Крылатый связист — страница 6 из 7

Его сосед, дюжий казак в красном бешмете, гнусаво ответил:

— Мабуть, новое «Боже, царя храни».

Оба почтительно обнажили лысины, жёлтые и круглые, точно репы.

Председатель исполкома, улыбаясь, потряс руку Юсалову:

— Добре, капельмейстер. Оправдал ты свою школу. Прими большевицкое спасибо… Какое ж тебе положить жалованье за усердие?

Юсалов хитро прищурился:

— Два химических карандаша и бумаги. Ноты линовать буду.
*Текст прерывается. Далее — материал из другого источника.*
theorem b_illegal {c : FrameC} (hi : Issues s (encBranch c)) (hf : s.begun.fetchCause (encBranch c) = none)
    (hm : s.begun.fetchMiss (encBranch c) = none) (hc : 0xC ≤ c.cc.toNat) : Raises (.b c) s (encBranch c) cIllegal s.begun.cx.pc :=
  raises_illegal rfl hi hf hm (by simp [encBranch]; omega)

theorem j_answers {d : FrameD} (h : Runs s (encD 0x31 true d)) :
    Answers (.j d) s s.begun.cx (s.begun.cx.pc + BitVec.ofInt 64 (4 * d.off.toInt)) := by
  rw [← relTarget_eq]
  exact answers_jump rfl h rfl rfl

theorem jr_answers {b : FrameB} (h : Runs s (encB 0x33 0 (b.rd = 0) b)) (ha : (s.begun.ea b).toNat % 4 = 0) :
    Answers (.jr b) s s.begun.cx (s.begun.ea b) :=
  answers_jump rfl h rfl (if_neg (fun hne => hne ha))

theorem jr_misaligned {b : FrameB} (h : Runs s (encB 0x33 0 (b.rd = 0) b)) (ha : (s.begun.ea b).toNat % 4 ≠ 0) :
    Raises (.jr b) s (encB 0x33 0 (b.rd = 0) b) cAlign (s.begun.ea b) :=
  raises_exc rfl h (if_pos ha)

end Sys2Proof.Machine

open Sys2Proof Sys2Proof.Machine

/-- Settles O20: B by its condition's flags and its illegal codes, J and JR by where they go. -/
theorem jumps : Obligations.Jumps := by
  intro s
  refine ⟨fun c => ?_, fun c => b_illegal, fun d => j_answers, fun b h => ⟨jr_answers h, jr_misaligned h⟩⟩
  intro holds h
  have hb : holds = s.begun.cx.branch c.cc.toNat := (Ctx.branch_eq_getD _ _).symm
  rw [hb]
  exact b_answers h

end

section
/-! PROOF of O24: fast entry as R145 lays it down, and the window and Reel causes it leaves to normal entry. -/

namespace Sys2Proof.Machine

variable {s t : State} {id : CtxId} {c T : Nat} {a pc : Word} {inst : Word32}

/-! ### Which entry a cause takes -/

/-- A producer writes MPL and MPH only, so ZBUSY is the same before and after the flush of R113. -/
@[simp] theorem Ctx.zbusy_flush {x : Ctx} : x.flush.zbusy = x.zbusy :=
  List.foldlRecOn (motive := fun y : Ctx => y.zbusy = x.zbusy) x.prods Ctx.commit rfl fun _ hy _ _ => hy

theorem enter_eq_fastEntry (h : c = cDoorbell ∨ c = cMessage ∨ (cWindowOvf ≤ c ∧ c ≤ cReelUnf ∧ (s.ctx id).zbusy = false)) :
    s.enter id c T a pc inst = s.fastEntry id c T pc := if_pos h

/-- No window or Reel cause is a DOORBELL or a MESSAGE. -/
theorem enter_eq_normalEntry (hlo : cWindowOvf ≤ c) (hhi : c ≤ cReelUnf) (hz : (s.ctx id).zbusy = true) :
    s.enter id c T a pc inst = s.normalEntry id c T 0 pc inst := by
  have hslow : ¬ (c = cDoorbell ∨ c = cMessage ∨ (cWindowOvf ≤ c ∧ c ≤ cReelUnf ∧ (s.ctx id).zbusy = false)) := by
    rintro (rfl | rfl | ⟨-, -, hfree⟩)
    · exact absurd hhi (by decide)
    · exact absurd hhi (by decide)
    · simp [hz] at hfree
  unfold State.enter
  rw [if_neg hslow, if_pos ⟨hlo, hhi⟩]

/-! ### What fast entry does -/

/-- The context `x` of number `id` after fast entry at level `T` for cause `c`, with `pc` saved. -/
def Ctx.fastEntered (x : Ctx) (id : CtxId) (c T : Nat) (pc : Word) : Ctx :=
  { x with
    zpc := pc, zst := BitVec.ofNat 64 (pstatNat id x + 2 ^ 32 * c) &&& zstMask, zbusy := true,
    pl := BitVec.ofNat 2 T, fast := true, ie := false, p := true, pc := x.xvec T }

/-- Fast entry replaces the entering context, and only counters see it besides. -/
theorem fastEntry_like : Like (s.setCtx id ((s.ctx id).flush.fastEntered id c T pc)) (s.fastEntry id c T pc) := perf_like

theorem Like.ctx (h : Like s t) : t.ctx id = s.ctx id := by
  unfold State.ctx
  rw [h.core]

theorem fastEntry_ctx : (s.fastEntry id c T pc).ctx id = (s.ctx id).flush.fastEntered id c T pc := by
  rw [fastEntry_like.ctx, State.ctx_setCtx]

theorem fastEntry_ctx_other : (s.fastEntry id c T pc).ctx id.other = s.ctx id.other := by
  rw [fastEntry_like.ctx, State.ctx_setCtx_next]

theorem fastEntry_cur : (s.fastEntry id c T pc).core.cur = s.core.cur := by
  rw [fastEntry_like.core, State.setCtx_core_cur]

theorem fastEntry_mem_byte (b : Nat) : (s.fastEntry id c T pc).mem.byte b = s.mem.byte b := by
  rw [fastEntry_like.mem, State.setCtx_mem]

/-- The register map of fast mode (R98): G0 to G3 in place, the fast bank at every other number. -/
theorem Ctx.loc_of_fast {x : Ctx} (hx : x.fast = true) (r : BitVec 5) :
    x.loc r = if r = 0 then .zero else if r.toNat < 4 then .g r.toNat else .z (r.toNat % 16) := by
  have hzero : r = 0 ↔ r.toNat = 0 := BitVec.toNat_inj.symm
  have hbound : r.toNat < 32 := r.isLt
  unfold Ctx.loc
  simp only [hx, if_true, hzero]
  by_cases hlow : r.toNat < 16
  · rw [if_pos hlow, Nat.mod_eq_of_lt hlow]
  · rw [if_neg hlow, show r.toNat % 16 = r.toNat - 16 by omega]

end Sys2Proof.Machine

open Sys2Proof Sys2Proof.Machine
Он объяснил, что на жизнь подрабатывает столярным ремеслом. А много ли одинокому надо?

— Бедной ты считаешь Советскую власть, — насупился матрос. — Станичный наш исполком в силах содержать и десять оркестров, только б пользу давали. Ладно. Поначалу выпишем тебе продовольственный паёк, а там по смете проведём и оклад.

Когда оркестр уходил с площади, старик с алычовой клюкой и казак в красном бешмете плевались и показывали музыкантам жилистые волосатые кулаки.

IV

На другой день Юсалов, доставая из кармана махорку, неожиданно обнаружил почтовый конверт, распечатал его. Вверху тетрадочного листа был нарисован чёрный гроб. Под ним стояла подпись: «Это для тебя, коли не оставишь играть боль-шевицкие панафиды».

Юсалов медленно выпил две кружки воды и пошёл в школу.

Учеников в классе сильно поубавилось: гимназистам надоело заниматься долбёжкой нот, барышням запретили учиться мамаши. И только старательно трудились батраки, казачья голь, преодолевая мудрёные гаммы. Регент с брезгливым видом ходил по классу, постукивая камертоном.

— Музыка есть молебствие души, — вкрадчиво внушал он, когда Юсалов отлучался из класса. — Музыка требует от нас отрешения от суеты сует… Да не шмыгайте вы носами! Чистые хряки, прости господи.


Солнце упало за осокорь. Хлопнула калитка, и во двор школы вошли трое здоровенных хлопцев. Они уселись на дубовом крыльце напротив окошка. Один из них, с плоским рябым лицом, закурил черешневую трубку. Все трое не проронили ни слова.

Юсалов выглянул в окно и побледнел. С хрустом скомкал в кармане найденное письмо.

— Ребята, — сказал он хрипло, — играйте «Интернационал».

И дирижёрская палочка его стремительно взлетела и опустилась, словно ведя за собой музыку. Юсалов стоял лицом к оркестру, чувствуя свою спину — огромную, точно она заслонила всё окно. Когда обернулся, хлопцев на школьном дворе не было…

Они пришли на другой день в тот же предзакатный час и встали на дубовом крыльце, подпирая крышу, точно три столба. Рябой покуривал трубочку. И опять ученики школы удивлялись, почему им надо прерывать занятия и играть «Интернационал». Едва затихли последние звуки гимна, хлопцы исчезли.

На третий день крыльцо было пусто, и ученики доиграли гаммы до конца.

Но когда с востока к станичной околице подступила густая тьма, в окошко юсаловской хибарки легонько постучали. В углу пустой белёной комнаты на кривоногой койке лежал тощий солдатский тюфяк. Ставни хибарки были перехвачены крючьями, дверь припёрта тяжёлым столом, в замочной скважине торчал ключ.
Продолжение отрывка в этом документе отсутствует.